Performing de novo assemblies with IRIDA
This is a quick tutorial on how to assemble a set of genomes through IRIDA.
- Pipeline Overview
- Initial Data
- Adding Samples to the Cart
- Selecting a Pipeline
- Selecting Parameters
- Monitoring Pipeline Status
- Viewing the Results
- Viewing Provenance Information
The assembly and annotation pipeline built into IRIDA proceeds through the following steps.
- Paired-end reads are merged using FLASh.
- The merged paired-end reads as well as the unmerged reads are passed to SPAdes to perform a de novo assembly.
- The contigs returned by SPAdes are filtered to remove small and low coverage contigs.
- The filtered contigs are passed to Prokka for genome annotation.
- A set of summary statistics are generated for the assembled genome.
The data for this tutorial comes from https://irida.corefacility.ca/downloads/data/irida-sample-data.zip. It is assumed the sequence files in
miseq-run-assembly-small/ have been uploaded into appropriate samples as described in the Web Upload Tutorial. Before starting this tutorial you should have a project with samples that appear as:
Adding Samples to the Cart
Before a pipeline can be run a set of samples and sequence read data must be selected and added to the cart. For this tutorial please select all three samples and click the Add to Cart button.
Once the samples have been added to the cart, the samples can be reviewed by clicking on the Cart button at the top.
Selecting a Pipeline
Once inside the cart, the Select a Pipeline button can be used to select a pipeline to run on the selected samples.

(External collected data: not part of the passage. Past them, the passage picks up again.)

-- ==== Sys2Proof/Tests/Slice0.lean ====
section
/-! SUPPORT. Tests of the model against the vectors of spec/95_test_vectors.md, the smoke tests of WellFormed, and a
witness for the hypotheses of each statement in Certificates/Slice0/Obligations.lean. -/

namespace Sys2Proof.Tests

open Sys2Proof Sys2Proof.Machine

/-! ### Small states and what a test looks at -/

/-- A binary32 block with one port. -/
def blk (units : List Slot) (chain : List Nat) : State :=
  { sfmt := .binary32, chain := chain, units := units, ports := [{ queue := [], since := 0 }], resp := none,
    draws := 0, taken := 0, trace := [] }

/-- The same block with commands waiting at ports 0 and 1. -/
def withQueues (s : State) (q0 q1 : List Command) : State :=
  { s with ports := [{ queue := q0, since := 0 }, { queue := q1, since := 0 }] }

def rg (cap : Nat) (buf : Cells) (cur : BitVec 32) : Slot := .ring { cap := cap, buf := buf, cur := cur }

def dl (cap : Nat) (buf : Cells) (cur k : BitVec 32) (frac last : Sample) : Slot :=
  .delay { rb := { cap := cap, buf := buf, cur := cur }, initDelay := 0, dlyInt := k, dlyFrac := frac, lastOut := last }

/-- The sample rate 48000. -/
def fs48 : Word := 0x40E7700000000000

def bq (active shadow : BqCoeffs) (x1 x2 y1 y2 : Sample) : Slot :=
  .biquad { fs := fs48, init := ⟨0x3F800000, 0, 0, 0, 0⟩, active := active, shadow := shadow, x1 := x1, x2 := x2,
            y1 := y1, y2 := y2 }

def sv (active shadow : SvfCoeffs) (mode : BitVec 2) (low band : Sample) : Slot :=
  .svf { fs := fs48, init := ⟨0, 0⟩, initMode := 0, active := active, shadow := shadow, mode := mode, low := low,
         band := band }

/-- The response an outcome holds. -/
def answer (o : Res State) : Option (Status × Word) :=
  match o with
  | .next t => t.resp.map fun r => (r.status, r.data)
  | .fault _ => none
  | .refused _ => none

/-- Unit `u` in the next state. -/
def unitAt (u : Nat) (o : Res State) : Option Slot :=
  match o with
  | .next t => t.units[u]?
  | .fault _ => none
  | .refused _ => none

/-- The outcome is the refusal of an invalid build. -/
def refuses (o : Res State) : Bool :=
  match o with
  | .next _ => false
  | .fault _ => false
  | .refused .invalidBuild => true
  | .refused (.notModelled _) => false

def half : BqCoeffs := ⟨0x3F000000, 0x3F000000, 0, 0, 0⟩
def unity : BqCoeffs := ⟨0x3F800000, 0, 0, 0, 0⟩

/-- The build of T11: unit 0 RING with capacity 4, unit 1 BIQUAD, unit 2 SVF. -/
def t11 : State := blk [rg 4 [] 0, bq unity unity 0 0 0 0, sv ⟨0, 0⟩ ⟨0, 0⟩ 0 0 0] []

/-! ### Decoding: words written out from 30_encoding.md R47, R53 and T10 -/

theorem test_decode_nop : decode ⟨0b00000000000000000000000000000000, 1, 2, 3⟩ = .ok .nop := by decide

theorem test_decode_tick :
    decode ⟨0b00000000000000000000001100000001, 0x3F000000, 0, 0⟩ = .ok (.tick 3 0x3F000000) := by decide

theorem test_decode_chainTick :
    decode ⟨0b00000000000000000000000000000010, 0x3F800000, 0, 0⟩ = .ok (.chainTick 0x3F800000) := by decide

theorem test_decode_lastOut : decode ⟨0b00000000000000001000000000000011, 9, 9, 9⟩ = .ok (.lastOut 128) := by decide

theorem test_decode_rbWrite :
    decode ⟨0b00000000000000000000000000010000, 0x40000000, 0, 0⟩ = .ok (.rbWrite 0 0x40000000) := by decide

theorem test_decode_rbReadAt :
    decode ⟨0b00000000000000001111111100010001, 3, 0, 0⟩ = .ok (.rbReadAt 255 3) := by decide

theorem test_decode_setDelay :
    decode ⟨0b00000000000000000000000000011000, 0x40800000, 0, 0⟩ = .ok (.setDelay 0 0x40800000) := by decide

theorem test_decode_stageCoeff :
    decode ⟨0b00000000000000110000000100100000, 0xBF000000, 0, 0⟩ = .ok (.stageCoeff 1 3 0xBF000000) := by decide

theorem test_decode_commit : decode ⟨0b00000000000000000000000100100001, 0, 0, 0⟩ = .ok (.commit 1) := by decide

theorem test_decode_setParams :
    decode ⟨0b00000000000011110000000100100010, 0x408F400000000000, 0x3FF0000000000000, 5⟩ =
      .ok (.setParams 1 15 0x408F400000000000 0x3FF0000000000000) := by decide

theorem test_decode_setMode : decode ⟨0b00000000000000110000001000100011, 0, 0, 0⟩ = .ok (.setMode 2 3) := by decide

theorem test_decode_reset : decode ⟨0b00000000000000000000000100110000, 0, 0, 0⟩ = .ok (.reset 1) := by decide

theorem test_decode_resetAll : decode ⟨0b00000000000000000000000000110001, 7, 7, 7⟩ = .ok .resetAll := by decide

/-- R48, R49, R52, R54: each check of the decoder refuses, by name (T11). -/
theorem test_decode_refuses :
    decode ⟨0x00100000, 0, 0, 0⟩ = .error .reservedBits ∧ decode ⟨0x80000001, 0, 0, 0⟩ = .error .reservedBits ∧
    decode ⟨0x00000004, 0, 0, 0⟩ = .error (.unassignedOpcode 4) ∧
    decode ⟨0x000000FF, 0, 0, 0⟩ = .error (.unassignedOpcode 0xFF) ∧
    decode ⟨0x00000100, 0, 0, 0⟩ = .error .unitNotZero ∧ decode ⟨0x00000302, 0, 0, 0⟩ = .error .unitNotZero ∧
    decode ⟨0x00010121, 0, 0, 0⟩ = .error .selNotZero ∧ decode ⟨0x00010130, 0, 0, 0⟩ = .error .selNotZero := by decide

/-- R54: the opcodes beside each assigned group are unassigned. -/
theorem test_decode_neighbours :
    ([0x0F, 0x12, 0x17, 0x19, 0x1F, 0x24, 0x2F, 0x32] : List CmdWord).all
      (fun w => decode ⟨w, 0, 0, 0⟩ = .error (.unassignedOpcode (w.extractLsb' 0 8))) = true := by decide

/-- The table numbers `CMD` first, then `ARG0` (log entry 11). -/
theorem test_decodeTableWord :
    decodeTableWord 32 0x00000311 = some (.rbReadAt 3 0) ∧
    decodeTableWord 96 0x0000000000000003_00000311 = some (.rbReadAt 3 3) ∧
    decodeTableWord 32 0x00000004 = none := by decide

/-! ### WellFormed: one ill-formed command for each check -/

/-- R49, R53: a unit that does not exist, and a kind the opcode's row does not list. -/
theorem test_wellFormed_refuses_unit_and_kind :
    ([.tick 3 0, .tick 0 0, .lastOut 0, .lastOut 1, .rbWrite 1 0, .rbReadAt 1 99, .rbReadAt 3 0, .setDelay 1 0,
      .commit 0, .setParams 0 0 0 0, .stageCoeff 0 0 0, .stageCoeff 3 0 0, .setMode 1 0, .reset 3] : List Instr).all
      (fun i => i.wellFormed t11.kinds = false) = true := by decide
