-- ==== Sys2Proof/Machine/Outputs.lean ====
section
/-! DEFINITION. The output ports (10_state.md R14): functions of the registers alone. The line driver (R15), `busy`
(R16), the gated data outputs (42_frame_checksum.md R123), the converter (R127, R129), and what a finished cycle hands to
the Reading Sink (R124). -/

namespace Sys2Proof.Machine

/-- What the block does to the line (30_encoding.md R65): the three values the line driver code takes. -/
inductive LineDrive where
  | driveLow
  | driveHigh
  | released
  deriving DecidableEq, Repr

/-- `line_oe` of a line driver code (R65). -/
def LineDrive.oe : LineDrive → Bool
  | .driveLow => true
  | .driveHigh => true
  | .released => false

/-- `line_out` of a line driver code (R65); 1 while the line is released (R15). -/
def LineDrive.out : LineDrive → Bool
  | .driveLow => false
  | .driveHigh => true
  | .released => true

/-- The line outputs are a function of `st` alone (R15): `START_LOW` drives low, `START_HIGH` drives high, every other
state and every reserved code releases the line. -/
def lineDrive (st : StCode) : LineDrive :=
  if st = encode .startLow then .driveLow
  else if st = encode .startHigh then .driveHigh
  else .released

/-- `line_oe`. -/
def State.lineOe (s : State) : Bool := (lineDrive s.st).oe

/-- `line_out`. -/
def State.lineOut (s : State) : Bool := (lineDrive s.st).out

/-- `busy` (R16). -/
def State.busy (s : State) : Bool := busyOf s.st

/-- A byte field as the data outputs show it: 0 unless `valid` = 1 (R123). -/
def State.gated (field : Frame → Byte) (s : State) : Byte :=
  if s.valid then field s.sr else 0#8

/-- `hum_int` (R123). -/
def State.humInt (s : State) : Byte := s.gated humidityInt

/-- `hum_frac` (R123). -/
def State.humFrac (s : State) : Byte := s.gated humidityFrac

/-- `temp_int` (R123). -/
def State.tempInt (s : State) : Byte := s.gated temperatureInt

/-- `temp_frac` (R123). -/
def State.tempFrac (s : State) : Byte := s.gated temperatureFrac

/-- The converter in tenths, 12 bits wide: 10·int + frac (R129). -/
def tenths (whole frac : Byte) : Tenths :=
  10#12 * whole.setWidth 12 + frac.setWidth 12

/-- `temp_x10` (R129), of the gated outputs. -/
def State.tempX10 (s : State) : Tenths := tenths s.tempInt s.tempFrac

/-- `hum_x10` (R129), of the gated outputs. -/
def State.humX10 (s : State) : Tenths := tenths s.humInt s.humFrac

/-- `toTemperature` and `toHumidity` as the exact rule over the rationals (R127, R128): int + frac/10, both unsigned, a
fractional byte of 10 or more neither rejected nor reduced. The float is made outside the block (R130). -/
def toReading (whole frac : Byte) : Rat :=
  (whole.toNat : Rat) + (frac.toNat : Rat) / 10

/-- All output ports of R14. -/
structure Outputs where
  lineOe      : Bool
  lineOut     : Bool
  busy        : Bool
  done        : Bool
  valid       : Bool
  err         : ErrCode
  humInt      : Byte
  humFrac     : Byte
  tempInt     : Byte
  tempFrac    : Byte
  tempX10     : Tenths
  humX10      : Tenths
  diagBitStb  : Bool
  diagGap     : Nat
  diagWidth   : Nat
  diagBit     : Bool
  diagBitTo   : Bool
  diagByteStb : Bool
  diagByte    : Byte
  diagByteIdx : BitVec 3
  deriving DecidableEq, Repr

/-- The output ports in the period that follows an edge (R14): the registers brought out unchanged, and the
combinational ones. -/
def State.outputs (s : State) : Outputs where
  lineOe      := s.lineOe
  lineOut     := s.lineOut
  busy        := s.busy
  done        := s.done
  valid       := s.valid
  err         := s.err
  humInt      := s.humInt
  humFrac     := s.humFrac
  tempInt     := s.tempInt
  tempFrac    := s.tempFrac
  tempX10     := s.tempX10
  humX10      := s.humX10
  diagBitStb  := s.diagBitStb
  diagGap     := s.diagGap
  diagWidth   := s.diagWidth
  diagBit     := s.diagBit
  diagBitTo   := s.diagBitTo
  diagByteStb := s.diagByteStb
  diagByte    := s.diagByte
  diagByteIdx := s.diagByteIdx

/-- What the period after an edge hands to the Reading Sink (R124): a Reading, the failure outcome with its cause and no
numeric payload (60_exceptions.md R140), or nothing. -/
inductive SinkEvent where
  | none
  | reading (temperature humidity : Rat)
  | readFailed (cause : ErrCode)
  deriving DecidableEq, Repr

/-- The Reading Sink's strobe is `done` with `valid`; `done` without it is "sensor read failed" (R124, R172). -/
def State.sinkEvent (s : State) : SinkEvent :=
  if s.done then
    if s.valid then .reading (toReading s.tempInt s.tempFrac) (toReading s.humInt s.humFrac)
    else .readFailed s.err
  else .none

end Sys2Proof.Machine
end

From the Select a Pipeline view a number of different pipelines are available.
There are two different types of assembly pipelines available:
- Assembly and Annotation Pipeline: This is used for assembling and annotating a single genome.
- Assembly and Annotation Collection Pipeline: This is used for assembling and annotating a collection of genomes and compiling the results into a single downloadable package.
For this tutorial, we will select the Assembly and Annotation Collection Pipeline.
Once the pipeline is selected, the next page provides an overview of all the input files, as well as the option to modify parameters.
We will use the default parameters. Please select the Ready to Launch? button to continue.
Once the button is selected you should see a screen showing that your pipeline has been launched.
Monitoring Pipeline Status
To monitor the status of the launched pipeline, please select the Analysis > Your Analyses menu.
The will bring you to a page where you can monitor the status of each launched workflow.
Clicking the pipeline name AssemblyAnnotationCollection_… will bring you to a page for that analysis pipeline.
This page will continue to refresh as the pipeline progresses through each stage. It will take a few minutes for the assembly and annotation pipeline to complete.
Viewing the Results
Once the pipeline is complete, you will be given the option to download the results of the analysis. Please click Download to download these results now.
A number of files are provided in the downloaded results. These are described below.
contigs-with-repeats-combined.fasta.zip: The assembled contigs, after repeats were identified and low coverage/small contigs removed.
assembly-stats-with-repeats-combined.tsv: A table of assembly statistics for the assembled contigs.
genome-combined.gbk.zip: The annotated contigs, in GenBank format.
prokka_stats-combined.txt.zip: The stats output from Prokka.
prokka-combined.log.zip: The log files from Prokka.
prokka-combined.err.zip: The error files from Prokka.
filter-spades-combined.txt.zip: Information on the contigs removed and filtering parameters.
contigs-without-repeats-combined.fasta.zip: The assembled and filtered contigs, minus any repeat regions.
contigs-all-combined.fasta.zip: All contigs output from SPAdes, without any flitering.
spades-combined.log.zip: The log files from SPAdes.
flash-combined.log.zip: The log files from FLASh used to merge paired-end reads.
Viewing Provenance Information
To view the pipeline provenance information, please select the Provenance tab.
This will display the individual steps of this pipeline and the parameters used at each step.